Supply and demand: Why sustainability is the answer
There are many places a retailer might look for a piece of sage wisdom about the state of the market and its shift towards a sustainable future. But there’s one place many – especially those in the luxurious world of fashion – might have overlooked, and that’s eggs.
Thanks to a combination of animal welfare activism, celebrity chef Jamie Oliver and the rise of organic food, the egg market has seen rapid shifts over the past decade or two. As an increasing number of consumers feel uncomfortable purchasing eggs from caged chickens, it no longer pays to cut costs by forcing hens to live in inhumane conditions.
As customers become more aware of the ethical implications of caged eggs, the increased demand means free-range farmers are able to buy more land, reduce their costs in other, more ethical ways, and have a better chance of sustaining themselves into the future.
The same shifts are taking place in the world of fashion. As consumers increasingly demand more from their favourite brands, it no longer pays to be the fashion equivalent of caged eggs. In fact, it’s downright bad for business.
Many fashion retailers argue that making the choice to “go sustainable” will inevitably lower their margins or add to their costs. They hide behind this excuse, and claim that it’s simply not viable at their price point. I’d argue that in most cases, this simply isn’t true.
But it’s not good enough to ask your customers to pay the price for socially and environmentally conscious clothing. Instead of jacking up prices and expecting consumers to absorb the difference, retailers need to start using smart business decisions to keep costs down. It’s up to retailers to help make consumers’ decisions simpler and easier by thinking sustainably from the outset.

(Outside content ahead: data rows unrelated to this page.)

/-- Base table, 0x20 to 0x2F (R78). -/
def baseRow2 : List Entry := [
  ⟨"JR NZ,e8", .e8 .jr_NZ_e8, cy2 12 8, fxUUUU⟩,
  ⟨"LD HL,d16", .d16 .ld_HL_d16, cy 12, fxUUUU⟩,
  ⟨"LD [HL+],A", .none .ld_atHLinc_A, cy 8, fxUUUU⟩,
  ⟨"INC HL", .none .inc_HL, cy 8, fxUUUU⟩,
  ⟨"INC H", .none .inc_H, cy 4, fxK0KU⟩,
  ⟨"DEC H", .none .dec_H, cy 4, fxK1KU⟩,
  ⟨"LD H,d8", .d8 .ld_H_d8, cy 8, fxUUUU⟩,
  ⟨"DAA", .none .daa, cy 4, fxKU0K⟩,
  ⟨"JR Z,e8", .e8 .jr_Z_e8, cy2 12 8, fxUUUU⟩,
  ⟨"ADD HL,HL", .none .add_HL_HL, cy 8, fxU0KK⟩,
  ⟨"LD A,[HL+]", .none .ld_A_atHLinc, cy 8, fxUUUU⟩,
  ⟨"DEC HL", .none .dec_HL, cy 8, fxUUUU⟩,
  ⟨"INC L", .none .inc_L, cy 4, fxK0KU⟩,
  ⟨"DEC L", .none .dec_L, cy 4, fxK1KU⟩,
  ⟨"LD L,d8", .d8 .ld_L_d8, cy 8, fxUUUU⟩,
  ⟨"CPL", .none .cpl, cy 4, fxU11U⟩]

/-- Base table, 0x30 to 0x3F (R78). -/
def baseRow3 : List Entry := [
  ⟨"JR NC,e8", .e8 .jr_NC_e8, cy2 12 8, fxUUUU⟩,
  ⟨"LD SP,d16", .d16 .ld_SP_d16, cy 12, fxUUUU⟩,
  ⟨"LD [HL-],A", .none .ld_atHLdec_A, cy 8, fxUUUU⟩,
  ⟨"INC SP", .none .inc_SP, cy 8, fxUUUU⟩,
  ⟨"INC [HL]", .none .inc_atHL, cy 12, fxK0KU⟩,
  ⟨"DEC [HL]", .none .dec_atHL, cy 12, fxK1KU⟩,
  ⟨"LD [HL],d8", .d8 .ld_atHL_d8, cy 12, fxUUUU⟩,
  ⟨"SCF", .none .scf, cy 4, fxU001⟩,
  ⟨"JR C,e8", .e8 .jr_C_e8, cy2 12 8, fxUUUU⟩,
  ⟨"ADD HL,SP", .none .add_HL_SP, cy 8, fxU0KK⟩,
  ⟨"LD A,[HL-]", .none .ld_A_atHLdec, cy 8, fxUUUU⟩,
  ⟨"DEC SP", .none .dec_SP, cy 8, fxUUUU⟩,
  ⟨"INC A", .none .inc_A, cy 4, fxK0KU⟩,
  ⟨"DEC A", .none .dec_A, cy 4, fxK1KU⟩,
  ⟨"LD A,d8", .d8 .ld_A_d8, cy 8, fxUUUU⟩,
  ⟨"CCF", .none .ccf, cy 4, fxU00K⟩]

/-- Base table, 0x40 to 0x4F (R78). -/
def baseRow4 : List Entry := [
  ⟨"LD B,B", .none .ld_B_B, cy 4, fxUUUU⟩,
  ⟨"LD B,C", .none .ld_B_C, cy 4, fxUUUU⟩,
  ⟨"LD B,D", .none .ld_B_D, cy 4, fxUUUU⟩,
  ⟨"LD B,E", .none .ld_B_E, cy 4, fxUUUU⟩,
  ⟨"LD B,H", .none .ld_B_H, cy 4, fxUUUU⟩,
  ⟨"LD B,L", .none .ld_B_L, cy 4, fxUUUU⟩,
  ⟨"LD B,[HL]", .none .ld_B_atHL, cy 8, fxUUUU⟩,
  ⟨"LD B,A", .none .ld_B_A, cy 4, fxUUUU⟩,
  ⟨"LD C,B", .none .ld_C_B, cy 4, fxUUUU⟩,
  ⟨"LD C,C", .none .ld_C_C, cy 4, fxUUUU⟩,
  ⟨"LD C,D", .none .ld_C_D, cy 4, fxUUUU⟩,
  ⟨"LD C,E", .none .ld_C_E, cy 4, fxUUUU⟩,
  ⟨"LD C,H", .none .ld_C_H, cy 4, fxUUUU⟩,
  ⟨"LD C,L", .none .ld_C_L, cy 4, fxUUUU⟩,
  ⟨"LD C,[HL]", .none .ld_C_atHL, cy 8, fxUUUU⟩,
  ⟨"LD C,A", .none .ld_C_A, cy 4, fxUUUU⟩]

/-- Base table, 0x50 to 0x5F (R78). -/
def baseRow5 : List Entry := [
  ⟨"LD D,B", .none .ld_D_B, cy 4, fxUUUU⟩,
  ⟨"LD D,C", .none .ld_D_C, cy 4, fxUUUU⟩,
  ⟨"LD D,D", .none .ld_D_D, cy 4, fxUUUU⟩,
  ⟨"LD D,E", .none .ld_D_E, cy 4, fxUUUU⟩,
  ⟨"LD D,H", .none .ld_D_H, cy 4, fxUUUU⟩,
  ⟨"LD D,L", .none .ld_D_L, cy 4, fxUUUU⟩,
  ⟨"LD D,[HL]", .none .ld_D_atHL, cy 8, fxUUUU⟩,
  ⟨"LD D,A", .none .ld_D_A, cy 4, fxUUUU⟩,
  ⟨"LD E,B", .none .ld_E_B, cy 4, fxUUUU⟩,
  ⟨"LD E,C", .none .ld_E_C, cy 4, fxUUUU⟩,
  ⟨"LD E,D", .none .ld_E_D, cy 4, fxUUUU⟩,
  ⟨"LD E,E", .none .ld_E_E, cy 4, fxUUUU⟩,
  ⟨"LD E,H", .none .ld_E_H, cy 4, fxUUUU⟩,
  ⟨"LD E,L", .none .ld_E_L, cy 4, fxUUUU⟩,
  ⟨"LD E,[HL]", .none .ld_E_atHL, cy 8, fxUUUU⟩,
  ⟨"LD E,A", .none .ld_E_A, cy 4, fxUUUU⟩]

/-- Base table, 0x60 to 0x6F (R78). -/
def baseRow6 : List Entry := [
  ⟨"LD H,B", .none .ld_H_B, cy 4, fxUUUU⟩,
  ⟨"LD H,C", .none .ld_H_C, cy 4, fxUUUU⟩,
  ⟨"LD H,D", .none .ld_H_D, cy 4, fxUUUU⟩,
  ⟨"LD H,E", .none .ld_H_E, cy 4, fxUUUU⟩,
  ⟨"LD H,H", .none .ld_H_H, cy 4, fxUUUU⟩,
  ⟨"LD H,L", .none .ld_H_L, cy 4, fxUUUU⟩,
  ⟨"LD H,[HL]", .none .ld_H_atHL, cy 8, fxUUUU⟩,
  ⟨"LD H,A", .none .ld_H_A, cy 4, fxUUUU⟩,
  ⟨"LD L,B", .none .ld_L_B, cy 4, fxUUUU⟩,
  ⟨"LD L,C", .none .ld_L_C, cy 4, fxUUUU⟩,
  ⟨"LD L,D", .none .ld_L_D, cy 4, fxUUUU⟩,
  ⟨"LD L,E", .none .ld_L_E, cy 4, fxUUUU⟩,
  ⟨"LD L,H", .none .ld_L_H, cy 4, fxUUUU⟩,
  ⟨"LD L,L", .none .ld_L_L, cy 4, fxUUUU⟩,
  ⟨"LD L,[HL]", .none .ld_L_atHL, cy 8, fxUUUU⟩,
  ⟨"LD L,A", .none .ld_L_A, cy 4, fxUUUU⟩]

/-- Base table, 0x70 to 0x7F (R78). -/
def baseRow7 : List Entry := [
  ⟨"LD [HL],B", .none .ld_atHL_B, cy 8, fxUUUU⟩,
  ⟨"LD [HL],C", .none .ld_atHL_C, cy 8, fxUUUU⟩,
  ⟨"LD [HL],D", .none .ld_atHL_D, cy 8, fxUUUU⟩,
  ⟨"LD [HL],E", .none .ld_atHL_E, cy 8, fxUUUU⟩,
  ⟨"LD [HL],H", .none .ld_atHL_H, cy 8, fxUUUU⟩,
  ⟨"LD [HL],L", .none .ld_atHL_L, cy 8, fxUUUU⟩,
  ⟨"HALT", .none .halt, cy 4, fxUUUU⟩,
  ⟨"LD [HL],A", .none .ld_atHL_A, cy 8, fxUUUU⟩,
  ⟨"LD A,B", .none .ld_A_B, cy 4, fxUUUU⟩,
  ⟨"LD A,C", .none .ld_A_C, cy 4, fxUUUU⟩,
  ⟨"LD A,D", .none .ld_A_D, cy 4, fxUUUU⟩,
  ⟨"LD A,E", .none .ld_A_E, cy 4, fxUUUU⟩,
  ⟨"LD A,H", .none .ld_A_H, cy 4, fxUUUU⟩,
  ⟨"LD A,L", .none .ld_A_L, cy 4, fxUUUU⟩,
  ⟨"LD A,[HL]", .none .ld_A_atHL, cy 8, fxUUUU⟩,
  ⟨"LD A,A", .none .ld_A_A, cy 4, fxUUUU⟩]

/-- Base table, 0x80 to 0x8F (R78). -/
def baseRow8 : List Entry := [
  ⟨"ADD A,B", .none .add_A_B, cy 4, fxK0KK⟩,
  ⟨"ADD A,C", .none .add_A_C, cy 4, fxK0KK⟩,
  ⟨"ADD A,D", .none .add_A_D, cy 4, fxK0KK⟩,
  ⟨"ADD A,E", .none .add_A_E, cy 4, fxK0KK⟩,
  ⟨"ADD A,H", .none .add_A_H, cy 4, fxK0KK⟩,
  ⟨"ADD A,L", .none .add_A_L, cy 4, fxK0KK⟩,
  ⟨"ADD A,[HL]", .none .add_A_atHL, cy 8, fxK0KK⟩,
  ⟨"ADD A,A", .none .add_A_A, cy 4, fxK0KK⟩,
  ⟨"ADC A,B", .none .adc_A_B, cy 4, fxK0KK⟩,
  ⟨"ADC A,C", .none .adc_A_C, cy 4, fxK0KK⟩,
  ⟨"ADC A,D", .none .adc_A_D, cy 4, fxK0KK⟩,
  ⟨"ADC A,E", .none .adc_A_E, cy 4, fxK0KK⟩,
  ⟨"ADC A,H", .none .adc_A_H, cy 4, fxK0KK⟩,
  ⟨"ADC A,L", .none .adc_A_L, cy 4, fxK0KK⟩,
  ⟨"ADC A,[HL]", .none .adc_A_atHL, cy 8, fxK0KK⟩,
  ⟨"ADC A,A", .none .adc_A_A, cy 4, fxK0KK⟩]

/-- Base table, 0x90 to 0x9F (R78). -/
def baseRow9 : List Entry := [
  ⟨"SUB B", .none .sub_B, cy 4, fxK1KK⟩,
  ⟨"SUB C", .none .sub_C, cy 4, fxK1KK⟩,
  ⟨"SUB D", .none .sub_D, cy 4, fxK1KK⟩,
  ⟨"SUB E", .none .sub_E, cy 4, fxK1KK⟩,
  ⟨"SUB H", .none .sub_H, cy 4, fxK1KK⟩,
  ⟨"SUB L", .none .sub_L, cy 4, fxK1KK⟩,
  ⟨"SUB [HL]", .none .sub_atHL, cy 8, fxK1KK⟩,
  ⟨"SUB A", .none .sub_A, cy 4, fxK1KK⟩,
  ⟨"SBC A,B", .none .sbc_A_B, cy 4, fxK1KK⟩,
  ⟨"SBC A,C", .none .sbc_A_C, cy 4, fxK1KK⟩,
  ⟨"SBC A,D", .none .sbc_A_D, cy 4, fxK1KK⟩,
  ⟨"SBC A,E", .none .sbc_A_E, cy 4, fxK1KK⟩,
  ⟨"SBC A,H", .none .sbc_A_H, cy 4, fxK1KK⟩,
  ⟨"SBC A,L", .none .sbc_A_L, cy 4, fxK1KK⟩,
  ⟨"SBC A,[HL]", .none .sbc_A_atHL, cy 8, fxK1KK⟩,
  ⟨"SBC A,A", .none .sbc_A_A, cy 4, fxK1KK⟩]

/-- Base table, 0xA0 to 0xAF (R78). -/
def baseRowA : List Entry := [
  ⟨"AND B", .none .and_B, cy 4, fxK010⟩,
  ⟨"AND C", .none .and_C, cy 4, fxK010⟩,
  ⟨"AND D", .none .and_D, cy 4, fxK010⟩,
  ⟨"AND E", .none .and_E, cy 4, fxK010⟩,
  ⟨"AND H", .none .and_H, cy 4, fxK010⟩,
  ⟨"AND L", .none .and_L, cy 4, fxK010⟩,
  ⟨"AND [HL]", .none .and_atHL, cy 8, fxK010⟩,
  ⟨"AND A", .none .and_A, cy 4, fxK010⟩,
  ⟨"XOR B", .none .xor_B, cy 4, fxK000⟩,
  ⟨"XOR C", .none .xor_C, cy 4, fxK000⟩,
  ⟨"XOR D", .none .xor_D, cy 4, fxK000⟩,
  ⟨"XOR E", .none .xor_E, cy 4, fxK000⟩,
  ⟨"XOR H", .none .xor_H, cy 4, fxK000⟩,
  ⟨"XOR L", .none .xor_L, cy 4, fxK000⟩,
  ⟨"XOR [HL]", .none .xor_atHL, cy 8, fxK000⟩,
  ⟨"XOR A", .none .xor_A, cy 4, fxK000⟩]

/-- Base table, 0xB0 to 0xBF (R78). -/
def baseRowB : List Entry := [
  ⟨"OR B", .none .or_B, cy 4, fxK000⟩,
  ⟨"OR C", .none .or_C, cy 4, fxK000⟩,
  ⟨"OR D", .none .or_D, cy 4, fxK000⟩,
  ⟨"OR E", .none .or_E, cy 4, fxK000⟩,
  ⟨"OR H", .none .or_H, cy 4, fxK000⟩,
  ⟨"OR L", .none .or_L, cy 4, fxK000⟩,
  ⟨"OR [HL]", .none .or_atHL, cy 8, fxK000⟩,
  ⟨"OR A", .none .or_A, cy 4, fxK000⟩,
  ⟨"CP B", .none .cp_B, cy 4, fxK1KK⟩,
  ⟨"CP C", .none .cp_C, cy 4, fxK1KK⟩,
  ⟨"CP D", .none .cp_D, cy 4, fxK1KK⟩,
  ⟨"CP E", .none .cp_E, cy 4, fxK1KK⟩,
  ⟨"CP H", .none .cp_H, cy 4, fxK1KK⟩,
  ⟨"CP L", .none .cp_L, cy 4, fxK1KK⟩,
  ⟨"CP [HL]", .none .cp_atHL, cy 8, fxK1KK⟩,
  ⟨"CP A", .none .cp_A, cy 4, fxK1KK⟩]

And by “sustainable”, I don’t mean greenwashing your brand or building token “green” messaging into your marketing mix. I mean actively assessing your entire business from the top down, and making tough decisions about your supply chain, your approach to waste and your factory conditions.
A boost in the bottom line
Sustainability is a business mindset too. If you can make decisions today that will see your brand appeal to the increasingly conscious consumers of the future, then you’ll be making yourself sustainable in all senses of the word. It’s economics 101. As demand for sustainable products increases, it paves the way for increased economies of scale. If businesses can learn to become mindful of every little decision they make, then there’s no reason why they can’t scale sustainably.
It’s certainly not an impossible feat, and there are a whole bunch of businesses whose footsteps retailers can follow. Certified B Corp companies, for example, are a new kind of business that balances purpose and profit. They are legally required to consider the impact of their decisions on their workers, customers, suppliers, community and the environment. B Corps are accelerating a global culture shift to redefine success in business and build a more inclusive and sustainable economy.
As demand for socially responsible, ethical and environmentally conscious clothing grows, there’s no reason why retailers can’t keep up by utilising the economies of scale in a positive way. Some time in the very near future, the only brands left standing will be the ones that start thinking consciously today. That’s the true meaning of sustainability.
Paul Elsibai is the founder of ABA Labels, a B Corp-certified, Sydney-based fashion group with social, ethical and environmental responsibility at its core.